We're also excited about some of the EHR inbox tools. They're a little bit too early for me to say that they are going to work, but what I've seen has been very impressive and we just had one company at our big annual meeting and the docs loved it. So the question is, does it really work in practice, which is one of these reasons we're doing these types of studies is to talk with practicing docs to make sure that these things do really truly work in practice.
HCI: So the EHR inbox tools route messages to the best person on the team to respond?
Waldren: Yes, they can do that. The feature set that I saw looks at the amount of time that it thinks it's going to require you to disposition the message. So if you’ve only got five minutes, you don't open up a message that is going to take 18 minutes. Or if the message is about renewing a diabetic medication, you’ve got to know the hemoglobin A1C and when was it last done? When was the last time the drug was filled? When was the last time I saw them? Do they have their appointments scheduled in the future? It surfaces all that information.
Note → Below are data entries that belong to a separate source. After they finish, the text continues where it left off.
-- ==== Sys2Proof/Machine/Descriptors.lean ====
section
/-! DEFINITION. The descriptors MAT, CHAIN, RED, WAIT and SIGNAL and the parts of MOVE (R103 to R109, R125, R142 to R161), and a cluster's
cores, preemption and queue entries (R86, R87, R110 to R115, R144). A descriptor acts whole, when it retires; its thread
must issue it. cycles is the number of core cycles the engine was held, which the spec does not fix. -/

namespace Sys2Proof.Machine

/-! ### Matrix cores (R86, R87) -/

/-- A matrix core fails (R86, R87): withdrawn; the idle spare is switched in, or is itself withdrawn, or there is none. A spare that
fails while it is being switched in leaves 15 active cores and none to take the place. -/
def Dev.coreFail (d : Dev) (cl core : Nat) : Dev :=
  let active := d.get (Reg.CLU_CORE_MAP_active cl)
  let spare := d.get (Reg.CLU_CORE_MAP_spare cl)
  let switching := (Tab.getD d.comp.clusters cl Cluster.reset).switching
  let d := d.setBitOf (Reg.CLU_CORE_MAP_failed cl) core
  if core = spare then
    let d := d.put (Reg.CLU_CORE_MAP_spare cl) 31
    if switching then
      ({ d with comp := { d.comp with
        clusters := Tab.update d.comp.clusters cl Cluster.reset fun c => { c with switching := false } } }).raise (Src.CLU_spare_exhausted cl)
    else d.raise (Src.CLU_core_fail cl)
  else if !bitAt core active then d
  else
    let d := d.put (Reg.CLU_CORE_MAP_active cl) (clrBit active core)
    if spare = 31 ∨ switching then d.raise (Src.CLU_spare_exhausted cl)
    else
      let d := { d with comp := { d.comp with
        clusters := Tab.update d.comp.clusters cl Cluster.reset fun c => { c with switching := true } } }
      d.raise (Src.CLU_core_fail cl)

def execCoreFail (cl : Fin 32) (core : Fin 17) (s : State) : Host.Outcome State Fault Refusal :=
  .next { s with dev := s.dev.coreFail cl core }

/-- The switch-in ends: the spare is active and no spare is idle (R86). -/
def Dev.switchInDone (d : Dev) (cl : Nat) : Dev :=
  if (Tab.getD d.comp.clusters cl Cluster.reset).switching then
    let spare := d.get (Reg.CLU_CORE_MAP_spare cl)
    let d := (d.setBitOf (Reg.CLU_CORE_MAP_active cl) spare).put (Reg.CLU_CORE_MAP_spare cl) 31
    { d with comp := { d.comp with
      clusters := Tab.update d.comp.clusters cl Cluster.reset fun c => { c with switching := false } } }
  else d

def execSwitchInDone (cl : Fin 32) (s : State) : Host.Outcome State Fault Refusal :=
  .next { s with dev := s.dev.switchInDone cl }

/-! ### The parts of a MOVE (R106) -/

/-- The body of a MOVE (R106). -/
structure MoveBody where
  src : Nat
  dst : Nat
  len : Nat
  evict : Bool
  pin : Bool
  prefetch : Bool
  dstPod : Bool
  srcPod : Bool
  rows : Nat
  srcStride : Nat
  dstStride : Nat
  deriving DecidableEq, Repr
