-- ==== Sys2Proof/Machine/Pair.lean ====
section
/-! DEFINITION. The management core pair and the comparator (R387 to R391, R395, R396), and the controller's end of the agent
ports (R168), on which the pair sends. -/

namespace Sys2Proof.Machine

/-! ### Messages to agents (R168, R193) -/

/-- The controller's end of an agent port. -/
def Dev.aport (d : Dev) (a : Nat) : AgentPort := Tab.getD d.aports a AgentPort.reset

/-- The controller's end of an agent port set. -/
def Dev.setAport (d : Dev) (a : Nat) (p : AgentPort) : Dev := { d with aports := Tab.set d.aports a AgentPort.reset p }

/-- The bytes of an agent-port message with its header. -/
def portBytes (body : List Nat) : Nat := 16 + 8 * body.length

/-- The job of an accelerator in the headers of the messages it is sent; 0 outside a job (R168). -/
def Dev.portJob (d : Dev) (a : Nat) : Nat := ((d.jobs.find? fun e => (Tab.find a e.2.acc).isSome).map fun e => e.2.desc.job).getD 0

/-- A message of the controller as the port sends it, with the header it first had (R168). -/
def PortMsg.down (m : PortMsg) (a : Nat) : Out := .down a m.kind m.seq m.job m.epoch m.body

/-- The words of a message on an agent port (R168). -/
def PortMsg.words (m : PortMsg) : List Nat :=
  [pack [(56, 8, m.kind), (32, 24, m.seq), (0, 32, 8 * m.body.length)], pack [(32, 32, m.job), (0, 32, m.epoch)]] ++ m.body

/-- A message leaves on an agent port (R168, R193, R267): TIME on VC1, every other kind on VC2; its bytes are counted. -/
def Dev.downOut (d : Dev) (a : Nat) (m : PortMsg) : Dev :=
  ((d.emit (m.down a)).addU (Cnt.AGP_CNT_AGP_DOWN a) (portBytes m.body)).transmit a (if m.kind = 0x0B then 1 else 2) 0 m.words

/-- The acknowledgement of an agent's message (R168, R193): it has no number of its own. -/
def Dev.ackToAgent (d : Dev) (a seq : Nat) : Dev := d.downOut a ⟨0, 0x1F, [seq], 0, d.portJob a, d.get Reg.MBR_STATUS_epoch, false⟩

/-- An agent port takes new messages: the lanes do not send idle, and its AGP and port pages are enabled (R370, R382). -/
def Dev.downOpen (d : Dev) (a : Nat) : Bool :=
  !d.silent && d.flag (Reg.PAGE_STATUS_enabled (0x080 + a)) && d.flag (Reg.PAGE_STATUS_enabled (0x090 + a))

/-- A message to an agent (R168, R171): numbered, kept until acknowledged, counted; while the port takes no new messages it waits. -/
def Dev.sendDown (d : Dev) (a kind : Nat) (body : List Nat) : Dev :=
  let p := d.aport a
  let m : PortMsg := ⟨p.downSeq, kind, body, 0, d.portJob a, d.get Reg.MBR_STATUS_epoch, false⟩
  let d := d.setAport a { p with down := p.down ++ [m], downSeq := (p.downSeq + 1) % 2 ^ 24 }
  if !d.downOpen a then d else d.downOut a m

/-! ### Core states (R387) -/

/-- A core's state: 0 off, 1 self-test, 2 resync, 3 standby, 4 active, 5 offline. -/
def Dev.core (d : Dev) (n : Nat) : Nat := d.get (if n = 0 then Reg.MGMT_PAIR_state0 else Reg.MGMT_PAIR_state1)

/-- A core's state set; active and dual follow. -/
def Dev.setCore (d : Dev) (n st : Nat) : Dev :=
  let d := d.put (if n = 0 then Reg.MGMT_PAIR_state0 else Reg.MGMT_PAIR_state1) st
  let d := if st = 4 then d.put Reg.MGMT_PAIR_active n else d
  d.putB Reg.MGMT_PAIR_dual ((d.core 0 == 4 && d.core 1 == 3) || (d.core 0 == 3 && d.core 1 == 4))

/-- A core goes offline (R387). -/
def Dev.coreOff (d : Dev) (n : Nat) : Dev := (d.setCore n 5).raise Src.MGMT_core_offline

/-- An event of the controller's health record without points (R391). -/
def Dev.healthEvent (d : Dev) : Dev :=
  let h := d.healthOf 8
  { d with health := Tab.set d.health 8 Health.reset { h with events := h.events ++ [secOf d.time] } }

/-! ### Release (R388) -/

/-- A register write of the pair is released (R388); it acts at the end of the command (Dev.postWrites). -/
def Dev.ownWrite (d : Dev) (off v : Nat) : Dev := { d with pair := { d.pair with posted := d.pair.posted ++ [(off, v)] } }

/-- A message leaves the comparator. -/
def Dev.release (d : Dev) (c : PairCopy) : Dev :=
  let p := d.pair
  let kept := p.released.filter fun r => decide (d.nowUs < r.at_ + 1000)
  let d := { d with pair := { p with released := kept ++ [{ c with at_ := d.nowUs }] } }
  let d := d.put Reg.MGMT_PAIR_seq c.seq
  match c.msg with
  | .fabric dst kind body => d.send dst kind body
  | .down a kind body => d.sendDown a kind body
  | .write off v => d.ownWrite off.toNat v.toNat

/-- The lowest sequence number held. -/
def firstHeld (cs : List PairCopy) : Option Nat :=
  cs.foldl (fun m c => match m with | none => some c.seq | some s => some (Nat.min s c.seq)) none

/-- Messages that may be released leave in sequence order; a held one holds every later one (R388). -/
def Dev.flush (d : Dev) : Nat → Dev
  | 0 => d
  | n + 1 =>
    match firstHeld d.pair.held with
    | none => d
    | some s =>
      match d.pair.held.find? fun c => c.seq == s && c.core == 2 with
      | none => d
      | some c =>
        (({ d with pair := { d.pair with held := d.pair.held.filter fun c => c.seq != s } }).release c).flush n

/-- Every message that may leave leaves. -/
def Dev.flushAll (d : Dev) : Dev := d.flush d.pair.held.length

/-- Single mode begins (R388): copies of the core that runs on are released in order, those of the other discarded. -/
def Dev.singleMode (d : Dev) (running : Nat) : Dev :=
  let held := (d.pair.held.filter fun c => c.core == running || c.core == 2).map fun c => { c with core := 2 }
  ({ d with pair := { d.pair with held := held, mismatch := none } }).flushAll

/-- The standby takes over (R389): it becomes active, single mode begins, and messages released in the last 100 µs without an
acknowledgement are sent again. -/
def Dev.takeOver (d : Dev) (n : Nat) (acked : List Nat) : Dev :=
  let again := d.pair.released.filter fun c => decide (d.nowUs ≤ c.at_ + 100) && !acked.contains c.seq
  let d := ((d.setCore n 4).incE Cnt.MGMT_CNT_MGMT_TAKEOVER).singleMode n
  again.foldl (fun d c => match c.msg with
    | .fabric dst kind body => d.send dst kind body
    | .down a kind body => d.sendDown a kind body
    | .write off v => d.ownWrite off.toNat v.toNat) d

/-- A core has left service (R387, R388): the standby takes over, or the other core runs single; without an active core
mgmt_none. was is the state it left. -/
def Dev.coreGone (d : Dev) (n was : Nat) (acked : List Nat) : Dev :=
  let o := 1 - n
  if was = 4 then
    if d.core o = 3 then d.takeOver o acked else d.raise Src.FLT_mgmt_none
  else if was = 3 ∧ d.core o = 4 then d.singleMode o
  else if was = 1 ∧ d.pair.mismatch.isSome ∧ d.core o = 1 then
    let d := if d.get Reg.MGMT_PAIR_active = n then d.incE Cnt.MGMT_CNT_MGMT_TAKEOVER else d
    (d.setCore o 4).singleMode o
  else d

/-- A core's feed is lost (R51, R387): off at once. -/
def Dev.coreUnpowered (d : Dev) (n : Nat) : Dev :=
  let was := d.core n
  if was = 0 then d
  else
    let d := { d with pwr := { d.pwr with powered := d.pwr.powered.filter (· != Domain.mgmt n) } }
    (d.setCore n 0).coreGone n was []

/-! ### Rows -/

/-- A core that cannot run: offline, or off and without its feed. -/
def Dev.coreAbsent (d : Dev) (n : Nat) : Bool :=
  d.core n == 5 || (d.core n == 0 && d.get (if n = 0 then Reg.PWR_FEED_STATUS_feed_a_state else Reg.PWR_FEED_STATUS_feed_b_state) != 1)

/-- Firmware runs on every core that can run (R78): both, or the one whose partner is offline or without its feed (log entry
54). -/
def Dev.firmwareCheck (d : Dev) : Dev :=
  let runs (n : Nat) : Bool := d.core n == 3 || d.core n == 4
  if (runs 0 || d.coreAbsent 0) && (runs 1 || d.coreAbsent 1) && (runs 0 || runs 1) then d.firmwareRuns else d

/-- A core's self-test ends, outside a mismatch (R387). -/
def Dev.coreSelftest (d : Dev) (n : Nat) (pass : Bool) : Dev :=
  let o := 1 - n
  if d.core n ≠ 1 ∨ d.pair.mismatch.isSome then d
  else if pass then
    let d := if d.stage = 3 ∧ (d.core o = 1 ∨ d.core o = 3 ∨ d.core o = 4) then d.setCore n (if n = 0 then 4 else 3)
      else if d.core o = 4 then d.setCore n 2
      else if d.core o = 3 ∨ d.core o = 1 ∨ d.core o = 2 then d.setCore n 3
      else d.takeOver n []
    d.firmwareCheck
  else
    let alone := d.coreAbsent o
    let d := d.coreOff n
    (if alone then d.raise Src.FLT_mgmt_none else if d.core o = 3 ∧ n = 0 then d.setCore o 4 else d).firmwareCheck

/-- A resyncing core has the active core's state (R387). -/
def Dev.coreResync (d : Dev) (n : Nat) : Dev :=
  if d.core n = 2 ∧ d.core (1 - n) = 4 then (d.setCore n 3).incU Cnt.MGMT_CNT_MGMT_RESYNC else d

def execCoreResyncDone (n : Fin 2) (s : State) : Host.Outcome State Fault Refusal :=
  .next { s with dev := s.dev.coreResync n }

/-- A mismatch (R390): both cores run self-test, the message is held. -/
def Dev.mismatch (d : Dev) (seq : Nat) : Dev :=
  let act := d.get Reg.MGMT_PAIR_active
  let d := ((d.setCore 0 1).setCore 1 1).put Reg.MGMT_PAIR_active act
  (({ d with pair := { d.pair with mismatch := some seq } }).incE Cnt.CMP_CNT_CMP_MISMATCH).raise Src.MGMT_pair_mismatch

/-- A copy reaches the comparator (R388, R390). -/
def Dev.pairCopy (d : Dev) (n seq : Nat) (m : Message) : Dev :=
  let c : PairCopy := ⟨n, seq, d.nowUs, m⟩
  let hold (d : Dev) (c : PairCopy) : Dev := { d with pair := { d.pair with held := d.pair.held ++ [c] } }
  if d.core n = 3 ∨ d.core n = 4 ∨ (d.core n = 1 ∧ d.pair.mismatch.isSome) then
    match d.pair.released.find? fun r => r.seq == seq && decide (d.nowUs < r.at_ + 1000) with
    | some r => if r.msg = m ∨ d.pair.mismatch.isSome then d else hold d c |>.mismatch seq
    | none =>
      if !d.flag Reg.MGMT_PAIR_dual ∧ d.pair.mismatch.isNone then (hold d { c with core := 2 }).flushAll
      else match d.pair.held.find? fun h => h.seq == seq && h.core == 1 - n with
        | none => hold d c
        | some h =>
          if h.msg ≠ m then (hold d c).mismatch seq
          else if d.nowUs ≤ h.at_ + 2 then
            let held := d.pair.held.filter fun x => x.seq != seq
            (({ d with pair := { d.pair with held := held ++ [{ c with core := 2 }] } }).incU Cnt.CMP_CNT_CMP_PAIRED).flushAll
          else hold d c
  else d

/-- A copy without a partner after 20 µs leaves alone (R388). -/
def Dev.singleCopy (d : Dev) (seq : Nat) : Dev :=
  if d.pair.mismatch = some seq then d
  else match d.pair.held.find? fun c => c.seq == seq && c.core != 2 with
    | none => d
    | some c =>
      let held := d.pair.held.filter fun x => x.seq != seq
      (({ d with pair := { d.pair with held := held ++ [{ c with core := 2 }] } }).incU Cnt.CMP_CNT_CMP_SINGLE).flushAll

/-- No copy from the active core for 100 µs (R389): it goes offline and the standby takes over. -/
def Dev.takeoverRow (d : Dev) (acked : List Nat) : Dev :=
  let n := d.get Reg.MGMT_PAIR_active
  if d.flag Reg.MGMT_PAIR_dual then (d.coreOff n).coreGone n 4 acked else d

/-- The message that a mismatch holds leaves as a core's copy (R390). -/
def Dev.releaseHeld (d : Dev) (seq n : Nat) : Dev :=
  let held := (d.pair.held.filter fun c => !(c.seq == seq && c.core != n)).map fun c =>
    if c.seq = seq then { c with core := 2 } else c
  ({ d with pair := { d.pair with held := held, mismatch := none } }).flushAll

/-- The self-tests of a mismatch end (R390). -/
def Dev.pairSelftest (d : Dev) (ok0 ok1 : Bool) : Dev :=
  match d.pair.mismatch with
  | none => d
  | some seq =>
    let act := d.get Reg.MGMT_PAIR_active
    match ok0, ok1 with
    | false, false => ({ (d.coreOff 0).coreOff 1 with pair := { d.pair with mismatch := none } }).raise Src.FLT_mgmt_none
    | true, true =>
      let again := match d.pair.lastMismatch with | some t => decide (d.nowUs < t + 1000000) | none => false
      let d := { d with pair := { d.pair with lastMismatch := some d.nowUs } }
      let d := d.setCore act 4
      let d := if again then d.coreOff (1 - act) else d.setCore (1 - act) 2
      let d := d.releaseHeld seq act
      if again then d.singleMode act else d
    | true, false => (((d.coreOff 1).setCore 0 4).releaseHeld seq 0).singleMode 0
    | false, true => (((d.coreOff 0).setCore 1 4).releaseHeld seq 1).singleMode 1

/-- MGMT_PAIR_CTRL.offline (R395): ignored unless the other core is active or standby. -/
def Dev.coreOffline (d : Dev) (n : Nat) : Dev :=
  let was := d.core n
  if (d.core (1 - n) = 3 ∨ d.core (1 - n) = 4) ∧ was ≠ 5 then (d.coreOff n).coreGone n was [] else d

/-- MGMT_PAIR_CTRL.retry (R387, R395): an offline core on a good feed is off, its domain power-cycled. -/
def Dev.coreRetry (d : Dev) (n : Nat) : Dev :=
  let feed := d.get (if n = 0 then Reg.PWR_FEED_STATUS_feed_a_state else Reg.PWR_FEED_STATUS_feed_b_state)
  if d.core n = 5 ∧ feed = 1 then
    { d.setCore n 0 with pwr := { d.pwr with powered := d.pwr.powered.filter (· != Domain.mgmt n) } }
  else d

def execCoreRetry (n : Fin 2) (s : State) : Host.Outcome State Fault Refusal :=
  .next { s with dev := s.dev.coreRetry n }

/-- A slice of the standby's background self-test (R391): a completed pass and a failure are health events; a failure takes the
standby offline. -/
def Dev.standbySlice (d : Dev) (ok passEnds : Bool) : Dev :=
  if !d.flag Reg.MGMT_PAIR_dual then d
  else
    let act := d.get Reg.MGMT_PAIR_active
    if !ok then ((d.setCore (1 - act) 5).healthEvent.raise Src.MGMT_standby_selftest).singleMode act
    else if passEnds then d.healthEvent.incU Cnt.MGMT_CNT_MGMT_SELFTEST
    else d

/-- A message has been held for more than 5 ms (R396). -/
def execCmpHeld (s : State) : Host.Outcome State Fault Refusal :=
  .next { s with dev := if s.dev.pair.held = [] then s.dev else s.dev.raise Src.CMP_cmp_held }

end Sys2Proof.Machine
end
HCI: Sara, is Elation working on tools like that?
Pastoor: We are looking for any opportunity to reduce administrative burden and enhance clinician efficiency through the use of AI, so we have begun that work already, and we're excited to start piloting some of that stuff soon.
HCI: Are there other things that the AAFP Innovation Lab and Elation are working on now or want to study?
Waldren: When we looked at the literature for peer-reviewed studies, there just wasn't a whole lot out there at all. And if so, it was case studies even smaller than ours. So I would like to continue the review of these types of innovations that we found in the study, and scale that up to larger cohorts. I think making this transition to prospective payment is a critical thing for family medicine and primary care to be successful, not only as practices, but also for our patients.